(Saved data entries)
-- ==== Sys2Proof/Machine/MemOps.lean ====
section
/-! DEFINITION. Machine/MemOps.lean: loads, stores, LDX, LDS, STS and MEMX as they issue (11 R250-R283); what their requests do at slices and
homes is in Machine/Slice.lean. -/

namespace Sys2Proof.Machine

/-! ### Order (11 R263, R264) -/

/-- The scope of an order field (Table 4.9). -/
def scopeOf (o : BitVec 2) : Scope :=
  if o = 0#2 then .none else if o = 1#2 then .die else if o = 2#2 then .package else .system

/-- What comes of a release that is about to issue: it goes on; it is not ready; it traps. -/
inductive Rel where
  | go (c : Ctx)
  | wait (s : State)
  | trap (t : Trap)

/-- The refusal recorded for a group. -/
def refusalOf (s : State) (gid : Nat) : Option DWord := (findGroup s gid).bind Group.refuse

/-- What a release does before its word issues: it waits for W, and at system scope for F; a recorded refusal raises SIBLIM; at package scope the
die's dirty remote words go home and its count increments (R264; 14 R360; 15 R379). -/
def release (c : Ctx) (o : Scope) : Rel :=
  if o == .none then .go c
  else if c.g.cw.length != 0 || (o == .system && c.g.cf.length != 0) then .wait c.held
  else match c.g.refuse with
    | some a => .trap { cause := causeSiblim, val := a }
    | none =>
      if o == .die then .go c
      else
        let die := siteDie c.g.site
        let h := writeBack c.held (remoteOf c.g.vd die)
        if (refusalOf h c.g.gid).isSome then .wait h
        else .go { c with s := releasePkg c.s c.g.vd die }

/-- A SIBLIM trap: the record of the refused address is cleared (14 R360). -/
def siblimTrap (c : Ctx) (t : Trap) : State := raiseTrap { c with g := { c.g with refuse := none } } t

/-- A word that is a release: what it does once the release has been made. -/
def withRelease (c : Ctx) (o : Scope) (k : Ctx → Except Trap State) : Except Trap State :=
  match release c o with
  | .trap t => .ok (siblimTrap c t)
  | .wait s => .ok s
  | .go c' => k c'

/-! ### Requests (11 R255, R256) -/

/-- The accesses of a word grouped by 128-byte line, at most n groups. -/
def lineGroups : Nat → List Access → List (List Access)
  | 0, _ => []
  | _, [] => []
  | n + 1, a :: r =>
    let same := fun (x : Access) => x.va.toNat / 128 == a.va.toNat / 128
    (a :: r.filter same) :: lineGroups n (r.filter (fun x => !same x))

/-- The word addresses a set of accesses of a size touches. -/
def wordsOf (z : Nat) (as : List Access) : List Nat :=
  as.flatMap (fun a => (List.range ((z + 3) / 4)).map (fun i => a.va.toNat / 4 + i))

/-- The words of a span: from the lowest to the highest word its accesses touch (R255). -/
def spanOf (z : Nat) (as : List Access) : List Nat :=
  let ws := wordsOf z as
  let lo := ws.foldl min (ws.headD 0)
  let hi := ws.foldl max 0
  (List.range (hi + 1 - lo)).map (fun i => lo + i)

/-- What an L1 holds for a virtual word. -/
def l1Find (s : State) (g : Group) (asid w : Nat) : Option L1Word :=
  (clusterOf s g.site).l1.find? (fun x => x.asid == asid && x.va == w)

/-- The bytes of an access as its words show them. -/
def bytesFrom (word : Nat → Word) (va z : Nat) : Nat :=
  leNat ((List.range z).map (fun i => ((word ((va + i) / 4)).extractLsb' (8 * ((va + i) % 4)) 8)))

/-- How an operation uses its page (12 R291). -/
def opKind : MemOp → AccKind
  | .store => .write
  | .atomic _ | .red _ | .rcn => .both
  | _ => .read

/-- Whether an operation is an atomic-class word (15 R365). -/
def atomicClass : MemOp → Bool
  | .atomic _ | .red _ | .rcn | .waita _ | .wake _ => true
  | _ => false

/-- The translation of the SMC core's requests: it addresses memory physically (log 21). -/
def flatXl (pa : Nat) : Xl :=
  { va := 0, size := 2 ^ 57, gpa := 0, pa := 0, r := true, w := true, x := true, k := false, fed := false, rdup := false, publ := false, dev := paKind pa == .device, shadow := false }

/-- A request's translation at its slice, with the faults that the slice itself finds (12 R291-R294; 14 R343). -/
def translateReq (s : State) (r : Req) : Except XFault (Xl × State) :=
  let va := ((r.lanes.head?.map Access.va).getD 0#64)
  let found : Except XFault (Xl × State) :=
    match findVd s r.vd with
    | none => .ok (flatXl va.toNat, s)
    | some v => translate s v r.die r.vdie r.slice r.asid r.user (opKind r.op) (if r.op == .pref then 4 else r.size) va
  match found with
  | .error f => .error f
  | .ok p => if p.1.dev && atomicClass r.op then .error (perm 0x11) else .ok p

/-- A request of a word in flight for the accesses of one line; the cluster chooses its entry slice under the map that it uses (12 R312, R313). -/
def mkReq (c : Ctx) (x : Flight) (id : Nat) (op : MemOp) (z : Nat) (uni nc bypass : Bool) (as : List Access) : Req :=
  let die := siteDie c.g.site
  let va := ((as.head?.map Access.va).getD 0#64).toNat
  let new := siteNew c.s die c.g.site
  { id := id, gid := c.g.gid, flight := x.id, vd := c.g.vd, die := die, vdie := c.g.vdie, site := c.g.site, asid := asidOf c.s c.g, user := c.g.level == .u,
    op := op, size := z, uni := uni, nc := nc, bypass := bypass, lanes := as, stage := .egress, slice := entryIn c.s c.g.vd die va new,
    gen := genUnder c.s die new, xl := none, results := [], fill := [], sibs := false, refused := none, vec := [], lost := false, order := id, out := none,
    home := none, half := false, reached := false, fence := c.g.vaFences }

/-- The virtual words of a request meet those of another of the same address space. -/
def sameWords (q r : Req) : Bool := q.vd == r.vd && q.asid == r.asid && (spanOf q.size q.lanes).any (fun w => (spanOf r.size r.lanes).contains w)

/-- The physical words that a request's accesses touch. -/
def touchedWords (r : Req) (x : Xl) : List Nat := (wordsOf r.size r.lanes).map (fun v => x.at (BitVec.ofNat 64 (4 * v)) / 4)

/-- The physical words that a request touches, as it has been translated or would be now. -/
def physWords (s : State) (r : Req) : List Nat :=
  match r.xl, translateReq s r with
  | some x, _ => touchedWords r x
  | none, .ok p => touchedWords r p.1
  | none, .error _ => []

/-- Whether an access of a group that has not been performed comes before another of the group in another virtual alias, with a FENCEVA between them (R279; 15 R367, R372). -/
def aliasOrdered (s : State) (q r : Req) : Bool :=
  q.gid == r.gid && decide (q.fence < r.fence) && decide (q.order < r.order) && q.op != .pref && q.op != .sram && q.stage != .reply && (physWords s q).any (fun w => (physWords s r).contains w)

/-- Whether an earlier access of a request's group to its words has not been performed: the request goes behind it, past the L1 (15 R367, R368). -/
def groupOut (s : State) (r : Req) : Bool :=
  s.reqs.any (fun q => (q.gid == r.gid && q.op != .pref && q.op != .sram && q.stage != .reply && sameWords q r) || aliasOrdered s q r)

● TO DO
Above are some lines. Repeat exactly, and only, those from the line that has "size touches. -/" through the line that has "def spanOf (z".

● COMPLETED TASK
/-- The word addresses a set of accesses of a size touches. -/
def wordsOf (z : Nat) (as : List Access) : List Nat :=
  as.flatMap (fun a => (List.range ((z + 3) / 4)).map (fun i => a.va.toNat / 4 + i))

/-- The words of a span: from the lowest to the highest word its accesses touch (R255). -/
def spanOf (z : Nat) (as : List Access) : List Nat :=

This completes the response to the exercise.